Lapeyrouse v. Texaco, Inc., 693 F.2d 581, 585 (5th Cir.1982). Although the physical means of service in federal question cases may be prescribed by state law, see discussion of Fed.R.Civ.P. 4, infra, Lapeyrouse held that state limitations upon amenability to jurisdiction are inapplicable in such cases. Instead, the court held the “sole test of amenability” in such cases is the due process clause of the fifth amendment. 693 F.2d at 585. '

Three days before Lapeyrouse was decided, another panel of our court had reached the opposite result in Burstein v. State Bar of California, 693 F.2d 511 (5th Cir.1982). That panel approached the problem by analyzing the terms of Fed.R.Civ.P. 4, the general statutory basis for assertion of personal jurisdiction in the federal courts.5 Burstein held that the “clear import” of Rule 4, “at *1266least where the assertion of jurisdiction and not just the service of process depends on the state statute, is that a federal court, even in a federal question case, can use a state long-arm statute only to reach those parties whom a court of the state could also reach under it.” Id. at 514 (emphasis added). In so holding, the Burstein court distinguished a number of earlier Fifth Circuit cases, including those relied upon in Lapey-rouse, which undertook to announce a broad rule requiring a federal amenability standard in federal question cases generally. See id. at 515-17.6 Having reviewed those authorities and others, together with the terms and history of Rule 4, we adopt the Burstein approach. To explain why, we will first briefly recount the Burstein analysis of Rule 4 and then discuss our other authorities in light of it.
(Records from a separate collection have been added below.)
/-! ### `report` -/

@[simp] theorem State.report_params (s : State) (k : ErrorKind) (v : Word) : (s.report k v).params = s.params := rfl
@[simp] theorem State.report_regs (s : State) (k : ErrorKind) (v : Word) : (s.report k v).regs = s.regs := rfl
@[simp] theorem State.report_pc (s : State) (k : ErrorKind) (v : Word) : (s.report k v).pc = s.pc := rfl
@[simp] theorem State.report_imem (s : State) (k : ErrorKind) (v : Word) : (s.report k v).imem = s.imem := rfl
@[simp] theorem State.report_dmem (s : State) (k : ErrorKind) (v : Word) : (s.report k v).dmem = s.dmem := rfl
@[simp] theorem State.report_ior (s : State) (k : ErrorKind) (v : Word) : (s.report k v).ior = s.ior := rfl
@[simp] theorem State.report_diskTimer (s : State) (k : ErrorKind) (v : Word) : (s.report k v).diskTimer = s.diskTimer := rfl
@[simp] theorem State.report_issuedThisCycle (s : State) (k : ErrorKind) (v : Word) : (s.report k v).issuedThisCycle = s.issuedThisCycle := rfl
@[simp] theorem State.report_schedPtr (s : State) (k : ErrorKind) (v : Word) : (s.report k v).schedPtr = s.schedPtr := rfl
@[simp] theorem State.report_cycle (s : State) (k : ErrorKind) (v : Word) : (s.report k v).cycle = s.cycle := rfl
@[simp] theorem State.report_runState (s : State) (k : ErrorKind) (v : Word) : (s.report k v).runState = s.runState := rfl
@[simp] theorem State.report_disk (s : State) (k : ErrorKind) (v : Word) : (s.report k v).disk = s.disk := rfl
@[simp] theorem State.report_fb (s : State) (k : ErrorKind) (v : Word) : (s.report k v).fb = s.fb := rfl
@[simp] theorem State.report_readReg (s : State) (k : ErrorKind) (v : Word) (i : RegIdx) : (s.report k v).readReg i = s.readReg i := rfl
@[simp] theorem State.report_getIor (s : State) (k : ErrorKind) (v : Word) (j : IorIdx) : (s.report k v).getIor j = s.getIor j := rfl
@[simp] theorem State.report_readDmem (s : State) (k : ErrorKind) (v : Word) (y : Nat) : (s.report k v).readDmem y = s.readDmem y := rfl
@[simp] theorem State.report_readDisk (s : State) (k : ErrorKind) (v : Word) (y z : Nat) : (s.report k v).readDisk y z = s.readDisk y z := rfl
@[simp] theorem State.report_readFb (s : State) (k : ErrorKind) (v : Word) (y : Nat) : (s.report k v).readFb y = s.readFb y := rfl

/-! ### `raiseFault` -/

@[simp] theorem State.raiseFault_params (s : State) (f : FaultRecord) : (s.raiseFault f).params = s.params := rfl
@[simp] theorem State.raiseFault_regs (s : State) (f : FaultRecord) : (s.raiseFault f).regs = s.regs := rfl
@[simp] theorem State.raiseFault_pc (s : State) (f : FaultRecord) : (s.raiseFault f).pc = s.pc := rfl
@[simp] theorem State.raiseFault_imem (s : State) (f : FaultRecord) : (s.raiseFault f).imem = s.imem := rfl
@[simp] theorem State.raiseFault_dmem (s : State) (f : FaultRecord) : (s.raiseFault f).dmem = s.dmem := rfl
@[simp] theorem State.raiseFault_ior (s : State) (f : FaultRecord) : (s.raiseFault f).ior = s.ior := rfl
@[simp] theorem State.raiseFault_diskTimer (s : State) (f : FaultRecord) : (s.raiseFault f).diskTimer = s.diskTimer := rfl
@[simp] theorem State.raiseFault_issuedThisCycle (s : State) (f : FaultRecord) : (s.raiseFault f).issuedThisCycle = s.issuedThisCycle := rfl
@[simp] theorem State.raiseFault_schedPtr (s : State) (f : FaultRecord) : (s.raiseFault f).schedPtr = s.schedPtr := rfl
@[simp] theorem State.raiseFault_cycle (s : State) (f : FaultRecord) : (s.raiseFault f).cycle = s.cycle := rfl
@[simp] theorem State.raiseFault_runState (s : State) (f : FaultRecord) : (s.raiseFault f).runState = .faulted f := rfl
@[simp] theorem State.raiseFault_disk (s : State) (f : FaultRecord) : (s.raiseFault f).disk = s.disk := rfl
@[simp] theorem State.raiseFault_fb (s : State) (f : FaultRecord) : (s.raiseFault f).fb = s.fb := rfl
@[simp] theorem State.raiseFault_obs (s : State) (f : FaultRecord) : (s.raiseFault f).obs = s.obs := rfl
@[simp] theorem State.raiseFault_readReg (s : State) (f : FaultRecord) (i : RegIdx) : (s.raiseFault f).readReg i = s.readReg i := rfl
@[simp] theorem State.raiseFault_getIor (s : State) (f : FaultRecord) (j : IorIdx) : (s.raiseFault f).getIor j = s.getIor j := rfl
@[simp] theorem State.raiseFault_readDmem (s : State) (f : FaultRecord) (y : Nat) : (s.raiseFault f).readDmem y = s.readDmem y := rfl
@[simp] theorem State.raiseFault_readDisk (s : State) (f : FaultRecord) (y z : Nat) : (s.raiseFault f).readDisk y z = s.readDisk y z := rfl
@[simp] theorem State.raiseFault_readFb (s : State) (f : FaultRecord) (y : Nat) : (s.raiseFault f).readFb y = s.readFb y := rfl

/-! ### `ioAddressError` -/

@[simp] theorem State.ioAddressError_params (s : State) (v : Word) : (s.ioAddressError v).params = s.params := rfl
@[simp] theorem State.ioAddressError_regs (s : State) (v : Word) : (s.ioAddressError v).regs = s.regs := rfl
@[simp] theorem State.ioAddressError_pc (s : State) (v : Word) : (s.ioAddressError v).pc = s.pc + 1 := rfl
@[simp] theorem State.ioAddressError_imem (s : State) (v : Word) : (s.ioAddressError v).imem = s.imem := rfl
@[simp] theorem State.ioAddressError_dmem (s : State) (v : Word) : (s.ioAddressError v).dmem = s.dmem := rfl
@[simp] theorem State.ioAddressError_ior (s : State) (v : Word) : (s.ioAddressError v).ior = s.ior := rfl
@[simp] theorem State.ioAddressError_diskTimer (s : State) (v : Word) : (s.ioAddressError v).diskTimer = s.diskTimer := rfl
@[simp] theorem State.ioAddressError_issuedThisCycle (s : State) (v : Word) : (s.ioAddressError v).issuedThisCycle = s.issuedThisCycle := rfl
@[simp] theorem State.ioAddressError_schedPtr (s : State) (v : Word) : (s.ioAddressError v).schedPtr = s.schedPtr := rfl
@[simp] theorem State.ioAddressError_cycle (s : State) (v : Word) : (s.ioAddressError v).cycle = s.cycle := rfl
@[simp] theorem State.ioAddressError_runState (s : State) (v : Word) : (s.ioAddressError v).runState = s.runState := rfl
@[simp] theorem State.ioAddressError_disk (s : State) (v : Word) : (s.ioAddressError v).disk = s.disk := rfl
@[simp] theorem State.ioAddressError_fb (s : State) (v : Word) : (s.ioAddressError v).fb = s.fb := rfl
@[simp] theorem State.ioAddressError_readReg (s : State) (v : Word) (i : RegIdx) : (s.ioAddressError v).readReg i = s.readReg i := rfl
@[simp] theorem State.ioAddressError_getIor (s : State) (v : Word) (j : IorIdx) : (s.ioAddressError v).getIor j = s.getIor j := rfl
@[simp] theorem State.ioAddressError_readDmem (s : State) (v : Word) (y : Nat) : (s.ioAddressError v).readDmem y = s.readDmem y := rfl
@[simp] theorem State.ioAddressError_readDisk (s : State) (v : Word) (y z : Nat) : (s.ioAddressError v).readDisk y z = s.readDisk y z := rfl
@[simp] theorem State.ioAddressError_readFb (s : State) (v : Word) (y : Nat) : (s.ioAddressError v).readFb y = s.readFb y := rfl

/-! ### `clearIfContributing` -/

@[simp] theorem State.clearIfContributing_params (s : State) (a : IorIdx) (c : Word) : (s.clearIfContributing a c).params = s.params := rfl
@[simp] theorem State.clearIfContributing_regs (s : State) (a : IorIdx) (c : Word) : (s.clearIfContributing a c).regs = s.regs := rfl
@[simp] theorem State.clearIfContributing_pc (s : State) (a : IorIdx) (c : Word) : (s.clearIfContributing a c).pc = s.pc := rfl
@[simp] theorem State.clearIfContributing_imem (s : State) (a : IorIdx) (c : Word) : (s.clearIfContributing a c).imem = s.imem := rfl
@[simp] theorem State.clearIfContributing_dmem (s : State) (a : IorIdx) (c : Word) : (s.clearIfContributing a c).dmem = s.dmem := rfl
@[simp] theorem State.clearIfContributing_diskTimer (s : State) (a : IorIdx) (c : Word) : (s.clearIfContributing a c).diskTimer = s.diskTimer := rfl
@[simp] theorem State.clearIfContributing_issuedThisCycle (s : State) (a : IorIdx) (c : Word) : (s.clearIfContributing a c).issuedThisCycle = s.issuedThisCycle := rfl
@[simp] theorem State.clearIfContributing_schedPtr (s : State) (a : IorIdx) (c : Word) : (s.clearIfContributing a c).schedPtr = s.schedPtr := rfl
@[simp] theorem State.clearIfContributing_cycle (s : State) (a : IorIdx) (c : Word) : (s.clearIfContributing a c).cycle = s.cycle := rfl
@[simp] theorem State.clearIfContributing_runState (s : State) (a : IorIdx) (c : Word) : (s.clearIfContributing a c).runState = s.runState := rfl
@[simp] theorem State.clearIfContributing_disk (s : State) (a : IorIdx) (c : Word) : (s.clearIfContributing a c).disk = s.disk := rfl
@[simp] theorem State.clearIfContributing_fb (s : State) (a : IorIdx) (c : Word) : (s.clearIfContributing a c).fb = s.fb := rfl
@[simp] theorem State.clearIfContributing_obs (s : State) (a : IorIdx) (c : Word) : (s.clearIfContributing a c).obs = s.obs := rfl
@[simp] theorem State.clearIfContributing_readReg (s : State) (a : IorIdx) (c : Word) (i : RegIdx) : (s.clearIfContributing a c).readReg i = s.readReg i := rfl
@[simp] theorem State.clearIfContributing_readDmem (s : State) (a : IorIdx) (c : Word) (y : Nat) : (s.clearIfContributing a c).readDmem y = s.readDmem y := rfl
@[simp] theorem State.clearIfContributing_readDisk (s : State) (a : IorIdx) (c : Word) (y z : Nat) : (s.clearIfContributing a c).readDisk y z = s.readDisk y z := rfl
@[simp] theorem State.clearIfContributing_readFb (s : State) (a : IorIdx) (c : Word) (y : Nat) : (s.clearIfContributing a c).readFb y = s.readFb y := rfl

/-! ### `takeInterrupt` -/

@[simp] theorem State.takeInterrupt_params (s : State) : (s.takeInterrupt).params = s.params := rfl
@[simp] theorem State.takeInterrupt_regs (s : State) : (s.takeInterrupt).regs = s.regs := rfl
@[simp] theorem State.takeInterrupt_pc (s : State) : (s.takeInterrupt).pc = s.handlerPc := rfl
@[simp] theorem State.takeInterrupt_imem (s : State) : (s.takeInterrupt).imem = s.imem := rfl
@[simp] theorem State.takeInterrupt_dmem (s : State) : (s.takeInterrupt).dmem = s.dmem := rfl
@[simp] theorem State.takeInterrupt_diskTimer (s : State) : (s.takeInterrupt).diskTimer = s.diskTimer := rfl
@[simp] theorem State.takeInterrupt_issuedThisCycle (s : State) : (s.takeInterrupt).issuedThisCycle = s.issuedThisCycle := rfl
@[simp] theorem State.takeInterrupt_schedPtr (s : State) : (s.takeInterrupt).schedPtr = s.schedPtr := rfl
@[simp] theorem State.takeInterrupt_cycle (s : State) : (s.takeInterrupt).cycle = s.cycle := rfl
@[simp] theorem State.takeInterrupt_runState (s : State) : (s.takeInterrupt).runState = s.runState := rfl
@[simp] theorem State.takeInterrupt_disk (s : State) : (s.takeInterrupt).disk = s.disk := rfl
@[simp] theorem State.takeInterrupt_fb (s : State) : (s.takeInterrupt).fb = s.fb := rfl
@[simp] theorem State.takeInterrupt_obs (s : State) : (s.takeInterrupt).obs = s.obs := rfl
@[simp] theorem State.takeInterrupt_readReg (s : State) (i : RegIdx) : (s.takeInterrupt).readReg i = s.readReg i := rfl
@[simp] theorem State.takeInterrupt_readDmem (s : State) (y : Nat) : (s.takeInterrupt).readDmem y = s.readDmem y := rfl
@[simp] theorem State.takeInterrupt_readDisk (s : State) (y z : Nat) : (s.takeInterrupt).readDisk y z = s.readDisk y z := rfl
@[simp] theorem State.takeInterrupt_readFb (s : State) (y : Nat) : (s.takeInterrupt).readFb y = s.readFb y := rfl

/-! ### `returnFromInterrupt` -/

@[simp] theorem State.returnFromInterrupt_params (s : State) : (s.returnFromInterrupt).params = s.params := rfl
@[simp] theorem State.returnFromInterrupt_regs (s : State) : (s.returnFromInterrupt).regs = s.regs := rfl
@[simp] theorem State.returnFromInterrupt_pc (s : State) : (s.returnFromInterrupt).pc = s.returnPc := rfl
@[simp] theorem State.returnFromInterrupt_imem (s : State) : (s.returnFromInterrupt).imem = s.imem := rfl
@[simp] theorem State.returnFromInterrupt_dmem (s : State) : (s.returnFromInterrupt).dmem = s.dmem := rfl
@[simp] theorem State.returnFromInterrupt_ior (s : State) : (s.returnFromInterrupt).ior = s.ior := rfl
@[simp] theorem State.returnFromInterrupt_diskTimer (s : State) : (s.returnFromInterrupt).diskTimer = s.diskTimer := rfl
@[simp] theorem State.returnFromInterrupt_issuedThisCycle (s : State) : (s.returnFromInterrupt).issuedThisCycle = s.issuedThisCycle := rfl
@[simp] theorem State.returnFromInterrupt_schedPtr (s : State) : (s.returnFromInterrupt).schedPtr = s.schedPtr := rfl
@[simp] theorem State.returnFromInterrupt_cycle (s : State) : (s.returnFromInterrupt).cycle = s.cycle := rfl
@[simp] theorem State.returnFromInterrupt_runState (s : State) : (s.returnFromInterrupt).runState = s.runState := rfl
@[simp] theorem State.returnFromInterrupt_disk (s : State) : (s.returnFromInterrupt).disk = s.disk := rfl
@[simp] theorem State.returnFromInterrupt_fb (s : State) : (s.returnFromInterrupt).fb = s.fb := rfl
@[simp] theorem State.returnFromInterrupt_obs (s : State) : (s.returnFromInterrupt).obs = s.obs := rfl
@[simp] theorem State.returnFromInterrupt_readReg (s : State) (i : RegIdx) : (s.returnFromInterrupt).readReg i = s.readReg i := rfl
@[simp] theorem State.returnFromInterrupt_getIor (s : State) (j : IorIdx) : (s.returnFromInterrupt).getIor j = s.getIor j := rfl
@[simp] theorem State.returnFromInterrupt_readDmem (s : State) (y : Nat) : (s.returnFromInterrupt).readDmem y = s.readDmem y := rfl
@[simp] theorem State.returnFromInterrupt_readDisk (s : State) (y z : Nat) : (s.returnFromInterrupt).readDisk y z = s.readDisk y z := rfl
@[simp] theorem State.returnFromInterrupt_readFb (s : State) (y : Nat) : (s.returnFromInterrupt).readFb y = s.readFb y := rfl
In Burstein, a Louisiana resident sued the State Bar of California under 42 U.S.C. § 1983 alleging that its erroneous grading of her bar examination violated her constitutional rights. In addition to this federal question, she also raised diversity claims of negligence and breach of contract. We can do no better than the Burstein court’s own succinct analysis of Rule 4, so we reproduce it here in full:

Fed.R.Civ.P. 4 provides for service of process in cases brought in federal court. While by its terms rule 4(d) might well apply to this case, it is clear that rule 4(e) is designed for use to obtain service on parties not resident within the forum state, and by negative implication it excludes rule 4(d). See 2 J. Moore, J. Lucas, H. Fink, & C. Thompson, Moore’s Federal Practice ¶¶4.32[1], 4.41-1[3] (1982). We thus direct our attention solely to rule 4(e), which has three provisions relevant to our analysis.
The first part of the first sentence of rule 4(e) applies “[wjhenever a statute of the United States ... provides for service of a summons ... upon a party not an inhabitant of or found within the state in which the district court is held ...” and the federal statute or a court order thereunder prescribes a manner of service. Jurisdiction is then asserted by the federal statute and service is made “under the circumstances and in the manner prescribed by the statute or order....”
The second part of the first sentence applies when a federal statute provides for service, thus asserting jurisdiction, but does not prescribe the manner of service. In that case, “service may be made ... in a manner stated in this rule,” i.e., rule 4.
Neither one of these provisions applies to this case, because neither section 1983 nor section 1343 even “provides” for service. It is thus necessary to examine the second sentence of rule 4(e), which states:
Whenever a statute ... of the state in which the district court is held provides ... for service of a summons ... upon a party not an inhabitant of or found within the state, ... service may ... be made under the circumstances and in the manner prescribed in the statute. . ..
The clear import of the “under the circumstances” language, at least where the assertion of jurisdiction and not just the service of process depends on the state statute, is that a federal court, even in a federal question case, can use a state long-arm statute only to reach those parties whom a court of the state could also reach under it.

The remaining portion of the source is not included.